— WORK TASK —
Tally the lines of the records that contain the string "hrest", then give the total and nothing more.

Source data

Segment Open

/-! ### The chunks of `CT_SET` (R96) -/

theorem chunks_flatten {fuel : Nat} {bits : Bits} (h : bits.length ≤ fuel) :
    (chunks fuel bits).flatten = bits := by
  induction fuel generalizing bits with
  | zero => simpa [chunks, eq_comm] using h
  | succ fuel ih =>
    cases bits with
    | nil => rfl
    | cons b bs =>
      have hrest : ((b :: bs).drop Config.appMax).length ≤ fuel := by
        simp [Config.appMax] at h ⊢
        omega
      simp only [chunks, List.isEmpty_cons, Bool.false_eq_true, if_false, List.flatten_cons,
        ih hrest, List.take_append_drop]

theorem chunks_length {fuel : Nat} {bits c : Bits} (h : c ∈ chunks fuel bits) :
    1 ≤ c.length ∧ c.length ≤ Config.appMax := by
  induction fuel generalizing bits with
  | zero => simp [chunks] at h
  | succ fuel ih =>
    cases bits with
    | nil => simp [chunks] at h
    | cons b bs =>
      simp only [chunks, List.isEmpty_cons, Bool.false_eq_true, if_false, List.mem_cons] at h
      rcases h with rfl | h
      · simp [Config.appMax]
      · exact ih h

theorem bitsValue_snoc (bits : Bits) (b : Bool) :
    bitsValue (bits ++ [b]) = Nat.bit b (bitsValue bits) := by
  simp [bitsValue, Nat.bit_val]

/-- The binary digits of the value of a bit string are its bits, the last one lowest (R65). -/
theorem testBit_bitsValue (bits : Bits) (j : Nat) (hj : j < bits.length) :
    (bitsValue bits).testBit (bits.length - 1 - j) = bits[j] := by
  induction bits using List.reverseRecOn with
  | nil => simp at hj
  | append_singleton bits b ih =>
    rw [bitsValue_snoc, List.length_append, List.length_singleton, Nat.add_sub_cancel]
    by_cases hlast : j < bits.length
    · have hpos : bits.length - j = bits.length - 1 - j + 1 := by omega
      rw [hpos, Nat.testBit_bit_succ, ih hlast, List.getElem_append_left hlast]
    · have heq : j = bits.length := by simp at hj; omega
      subst heq
      simp

/-- The command that loads one chunk (R96). -/
def chunkLoad (sym : Symbol) (c : Bits) : Instr :=
  .ctApp sym (BitVec.ofNat 4 (c.length - 1)) (BitVec.ofNat 16 (bitsValue c))

theorem codeLoads_eq (sym : Symbol) (bits : Bits) :
    codeLoads sym bits = (chunks bits.length bits).map (chunkLoad sym) := rfl

/-- The command that loads a chunk appends exactly the chunk (R96, R114). -/
theorem appendedBits_chunk {c : Bits} (h1 : 1 ≤ c.length) (h16 : c.length ≤ Config.appMax) :
    appendedBits (BitVec.ofNat 4 (c.length - 1)) (BitVec.ofNat 16 (bitsValue c)) = c := by
  have h16' : c.length ≤ 16 := h16
  have hnm1 : (BitVec.ofNat 4 (c.length - 1)).toNat = c.length - 1 := by
    rw [BitVec.toNat_ofNat]
    omega
  have hlen : appendCount (BitVec.ofNat 4 (c.length - 1)) = c.length := by
    rw [appendCount, hnm1]
    omega
  refine List.ext_getElem (by rw [appendedBits_length, hlen]) fun j _ hj => ?_
  have hlow : c.length - 1 - j < 16 := by omega
  rw [appendedBits_getElem, hnm1, BitVec.getLsbD_ofNat, testBit_bitsValue c j hj]
  simp [hlow]

/-! ### Loading one code -/

/-- From `s` to `t` one code became `c` and nothing else changed. -/
structure CodeSet (sym : Symbol) (c : Bits) (s t : State) : Prop where
  code : t.enc.code sym = c
  others : ∀ y, y ≠ sym → t.enc.code y = s.enc.code y
  frame : t = { s with enc := { s.enc with ct := t.enc.ct } }

theorem CodeSet.of_setCode (sym : Symbol) (c : Bits) (s : State) :
    CodeSet sym c s { s with enc := s.enc.setCode sym c } where
  code := by simp
  others := fun y hy => by simp [hy]
  frame := rfl

theorem CodeSet.trans {sym : Symbol} {c c' : Bits} {s t u : State} (h : CodeSet sym c s t)
    (h' : CodeSet sym c' t u) : CodeSet sym c' s u where
  code := h'.code
  others := fun y hy => (h'.others y hy).trans (h.others y hy)
  frame := by
    rw [h'.frame, h.frame]

theorem CodeSet.phase {sym : Symbol} {c : Bits} {s t : State} (h : CodeSet sym c s t) :
    t.enc.phase = s.enc.phase := by
  rw [h.frame]

theorem exec_ctClr_of_load (sym : Symbol) {s : State} (hp : s.enc.phase = .load) :
    exec (.ctClr sym) s = .next { s with enc := s.enc.setCode sym [] } := by
  rw [exec_ctClr, encCommand_eq, hp]
  simp [whileLoading, clearCode, State.afterEnc]

theorem exec_ctApp_of_load {sym : Symbol} {nm1 : BitVec 4} (code : BitVec 16) {s : State}
    (hp : s.enc.phase = .load)
    (hfit : (s.enc.code sym).length + appendCount nm1 ≤ Config.lMax) :
    exec (.ctApp sym nm1 code) s =
      .next { s with enc := s.enc.setCode sym (s.enc.code sym ++ appendedBits nm1 code) } := by
  have hrule : appendCode sym nm1 code s.enc =
      .ran (s.enc.setCode sym (s.enc.code sym ++ appendedBits nm1 code)) [] := by
    rw [appendCode, if_neg (Nat.not_lt.2 hfit)]
  rw [exec_ctApp, encCommand_eq, hp, hrule]
  simp [whileLoading, State.afterEnc]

Segment Closed

— ANSWER TO THE EXERCISE —
2